-- ==== Sys2Proof/Laws/KeepsMetrology.lean ====
section
/-! SUPPORT. What the operations of Machine/Metrology.lean leave alone: for each the parts it may change (`touch…`) and its lemma. -/

namespace Sys2Proof.Laws

open Sys2Proof.Machine

set_option linter.unusedTactic false
set_option linter.unreachableTactic false
set_option linter.unusedVariables false
set_option linter.tactic.unusedName false

variable {A : Part → Prop} {s t : State}

def touchWraps (A : Part → Prop) (p : Nat) : Prop := touchPtLog A ∧ A (.inst R.MET_PT_STAT.WRAP_SEEN p 0) ∧ touchLog A
theorem touchWraps_all (h : ∀ q, A q) {p : Nat} : touchWraps A p := ⟨touchPtLog_all h, h _, touchLog_all h⟩
theorem wraps_keeps {p : ℕ} {dir : ℕ} {old : ℕ} {new : ℕ} (hA : touchWraps A p)  (h : Keeps A s t) : Keeps A s (State.wraps t p dir old new) := by
  unfold State.wraps
  obtain ⟨_, _, _⟩ := hA
  repeat' (first
    | with_reducible assumption
    | intro y
    | (extract_lets +onlyGivenNames x; first | (refine cut (P := Keeps A s x) ?_ ?_; (on_goal 1 => (unfold x; clear x)); (on_goal 2 => (intro hx; first | clear_value x | skip))) | clear_value x | skip)
    | (with_reducible apply ptLog_keeps (hA := by first | with_reducible assumption | with_reducible apply_assumption))
    | (with_reducible refine put_keepsAt (by assumption) ?_)
    | (with_reducible refine put_keeps (by assumption) ?_)
    | (with_reducible apply log_keeps (hA := by first | with_reducible assumption | with_reducible apply_assumption))
    | with_reducible apply keeps_ite
    | split
    | refine keeps_ite ?_ ?_)

def touchBadSample (A : Part → Prop) (p : Nat) : Prop := touchPtInvalid A p ∧ touchSetPt A ∧ touchBillSample A p ∧ A (.inst R.MET_PT_GAP.GAP p 0) ∧ A (.inst R.MET_PT_STAT.GAP_SEEN p 0)
theorem touchBadSample_all (h : ∀ q, A q) {p : Nat} : touchBadSample A p := ⟨touchPtInvalid_all h, touchSetPt_all h, touchBillSample_all h, h _, h _⟩
theorem badSample_keeps {p : ℕ} {stamp : ℕ} (hA : touchBadSample A p)  (h : Keeps A s t) : Keeps A s (State.badSample t p stamp) := by
  unfold State.badSample
  obtain ⟨_, _, _, _, _⟩ := hA
  repeat' (first
    | with_reducible assumption
    | intro y
    | (extract_lets +onlyGivenNames x; first | (refine cut (P := Keeps A s x) ?_ ?_; (on_goal 1 => (unfold x; clear x)); (on_goal 2 => (intro hx; first | clear_value x | skip))) | clear_value x | skip)
    | (with_reducible refine put_keepsAt (by assumption) ?_)
    | (with_reducible refine put_keeps (by assumption) ?_)
    | (with_reducible refine putMax_keepsAt (by assumption) ?_)
    | (with_reducible refine putMax_keeps (by assumption) ?_)
    | (with_reducible apply ptInvalid_keeps (hA := by first | with_reducible assumption | with_reducible apply_assumption))
    | (with_reducible apply setPt_keeps (hA := by first | with_reducible assumption | with_reducible apply_assumption))
    | (with_reducible apply billSample_keeps (hA := by first | with_reducible assumption | with_reducible apply_assumption))
    | with_reducible apply keeps_ite
    | split
    | refine keeps_ite ?_ ?_)

def touchPulCount (A : Part → Prop) : Prop := touchSetPul A
theorem touchPulCount_all (h : ∀ q, A q) : touchPulCount A := touchSetPul_all h
theorem pulCount_keeps {p : ℕ} {old : Sys2Proof.Machine.PtAcc} {new : Sys2Proof.Machine.PtAcc} (hA : touchPulCount A)  (h : Keeps A s t) : Keeps A s (State.pulCount t p old new) := by
  unfold State.pulCount
  unfold touchPulCount at hA
  repeat' (first
    | with_reducible assumption
    | intro y
    | (extract_lets +onlyGivenNames x; first | (refine cut (P := Keeps A s x) ?_ ?_; (on_goal 1 => (unfold x; clear x)); (on_goal 2 => (intro hx; first | clear_value x | skip))) | clear_value x | skip)
    | with_reducible apply each_keeps
    | (with_reducible apply setPul_keeps (hA := by first | with_reducible assumption | with_reducible apply_assumption))
    | with_reducible apply keeps_ite
    | split
    | refine keeps_ite ?_ ?_)

def touchPeaks (A : Part → Prop) (p : Nat) : Prop := A (.inst R.MET_PT_PEAK_V.PEAK_V p 0) ∧ A (.inst R.MET_PT_PEAK_I.PEAK_I p 0) ∧ A (.inst R.MET_PT_PEAK_P.PEAK_P p 0)
theorem touchPeaks_all (h : ∀ q, A q) {p : Nat} : touchPeaks A p := ⟨h _, h _, h _⟩
theorem peaks_keeps {p : ℕ} {v : ℕ} {i : ℕ} {w : ℕ} (hA : touchPeaks A p)  (h : Keeps A s t) : Keeps A s (State.peaks t p v i w) := by
  unfold State.peaks
  obtain ⟨_, _, _⟩ := hA
  repeat' (first
    | with_reducible assumption
    | intro y
    | with_reducible apply when_keeps
    | (with_reducible refine putMax_keepsAt (by assumption) ?_)
    | (with_reducible refine putMax_keeps (by assumption) ?_)
    | with_reducible apply keeps_ite
    | split)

_Problem description_:
Write every entry out again exactly.

_Answer to this problem_:
-- ==== Sys2Proof/Laws/KeepsMetrology.lean ====
section
/-! SUPPORT. What the operations of Machine/Metrology.lean leave alone: for each the parts it may change (`touch…`) and its lemma. -/

namespace Sys2Proof.Laws

open Sys2Proof.Machine

set_option linter.unusedTactic false
set_option linter.unreachableTactic false
set_option linter.unusedVariables false
set_option linter.tactic.unusedName false

variable {A : Part → Prop} {s t : State}

def touchWraps (A : Part → Prop) (p : Nat) : Prop := touchPtLog A ∧ A (.inst R.MET_PT_STAT.WRAP_SEEN p 0) ∧ touchLog A
theorem touchWraps_all (h : ∀ q, A q) {p : Nat} : touchWraps A p := ⟨touchPtLog_all h, h _, touchLog_all h⟩
theorem wraps_keeps {p : ℕ} {dir : ℕ} {old : ℕ} {new : ℕ} (hA : touchWraps A p)  (h : Keeps A s t) : Keeps A s (State.wraps t p dir old new) := by
  unfold State.wraps
  obtain ⟨_, _, _⟩ := hA
  repeat' (first
    | with_reducible assumption
    | intro y
    | (extract_lets +onlyGivenNames x; first | (refine cut (P := Keeps A s x) ?_ ?_; (on_goal 1 => (unfold x; clear x)); (on_goal 2 => (intro hx; first | clear_value x | skip))) | clear_value x | skip)
    | (with_reducible apply ptLog_keeps (hA := by first | with_reducible assumption | with_reducible apply_assumption))
    | (with_reducible refine put_keepsAt (by assumption) ?_)
    | (with_reducible refine put_keeps (by assumption) ?_)
    | (with_reducible apply log_keeps (hA := by first | with_reducible assumption | with_reducible apply_assumption))
    | with_reducible apply keeps_ite
    | split
    | refine keeps_ite ?_ ?_)

def touchBadSample (A : Part → Prop) (p : Nat) : Prop := touchPtInvalid A p ∧ touchSetPt A ∧ touchBillSample A p ∧ A (.inst R.MET_PT_GAP.GAP p 0) ∧ A (.inst R.MET_PT_STAT.GAP_SEEN p 0)
theorem touchBadSample_all (h : ∀ q, A q) {p : Nat} : touchBadSample A p := ⟨touchPtInvalid_all h, touchSetPt_all h, touchBillSample_all h, h _, h _⟩
theorem badSample_keeps {p : ℕ} {stamp : ℕ} (hA : touchBadSample A p)  (h : Keeps A s t) : Keeps A s (State.badSample t p stamp) := by
  unfold State.badSample
  obtain ⟨_, _, _, _, _⟩ := hA
  repeat' (first
    | with_reducible assumption
    | intro y
    | (extract_lets +onlyGivenNames x; first | (refine cut (P := Keeps A s x) ?_ ?_; (on_goal 1 => (unfold x; clear x)); (on_goal 2 => (intro hx; first | clear_value x | skip))) | clear_value x | skip)
    | (with_reducible refine put_keepsAt (by assumption) ?_)
    | (with_reducible refine put_keeps (by assumption) ?_)
    | (with_reducible refine putMax_keepsAt (by assumption) ?_)
    | (with_reducible refine putMax_keeps (by assumption) ?_)
    | (with_reducible apply ptInvalid_keeps (hA := by first | with_reducible assumption | with_reducible apply_assumption))
    | (with_reducible apply setPt_keeps (hA := by first | with_reducible assumption | with_reducible apply_assumption))
    | (with_reducible apply billSample_keeps (hA := by first | with_reducible assumption | with_reducible apply_assumption))
    | with_reducible apply keeps_ite
    | split
    | refine keeps_ite ?_ ?_)

def touchPulCount (A : Part → Prop) : Prop := touchSetPul A
theorem touchPulCount_all (h : ∀ q, A q) : touchPulCount A := touchSetPul_all h
theorem pulCount_keeps {p : ℕ} {old : Sys2Proof.Machine.PtAcc} {new : Sys2Proof.Machine.PtAcc} (hA : touchPulCount A)  (h : Keeps A s t) : Keeps A s (State.pulCount t p old new) := by
  unfold State.pulCount
  unfold touchPulCount at hA
  repeat' (first
    | with_reducible assumption
    | intro y
    | (extract_lets +onlyGivenNames x; first | (refine cut (P := Keeps A s x) ?_ ?_; (on_goal 1 => (unfold x; clear x)); (on_goal 2 => (intro hx; first | clear_value x | skip))) | clear_value x | skip)
    | with_reducible apply each_keeps
    | (with_reducible apply setPul_keeps (hA := by first | with_reducible assumption | with_reducible apply_assumption))
    | with_reducible apply keeps_ite
    | split
    | refine keeps_ite ?_ ?_)

def touchPeaks (A : Part → Prop) (p : Nat) : Prop := A (.inst R.MET_PT_PEAK_V.PEAK_V p 0) ∧ A (.inst R.MET_PT_PEAK_I.PEAK_I p 0) ∧ A (.inst R.MET_PT_PEAK_P.PEAK_P p 0)
theorem touchPeaks_all (h : ∀ q, A q) {p : Nat} : touchPeaks A p := ⟨h _, h _, h _⟩
theorem peaks_keeps {p : ℕ} {v : ℕ} {i : ℕ} {w : ℕ} (hA : touchPeaks A p)  (h : Keeps A s t) : Keeps A s (State.peaks t p v i w) := by
  unfold State.peaks
  obtain ⟨_, _, _⟩ := hA
  repeat' (first
    | with_reducible assumption
    | intro y
    | with_reducible apply when_keeps
    | (with_reducible refine putMax_keepsAt (by assumption) ?_)
    | (with_reducible refine putMax_keeps (by assumption) ?_)
    | with_reducible apply keeps_ite
    | split)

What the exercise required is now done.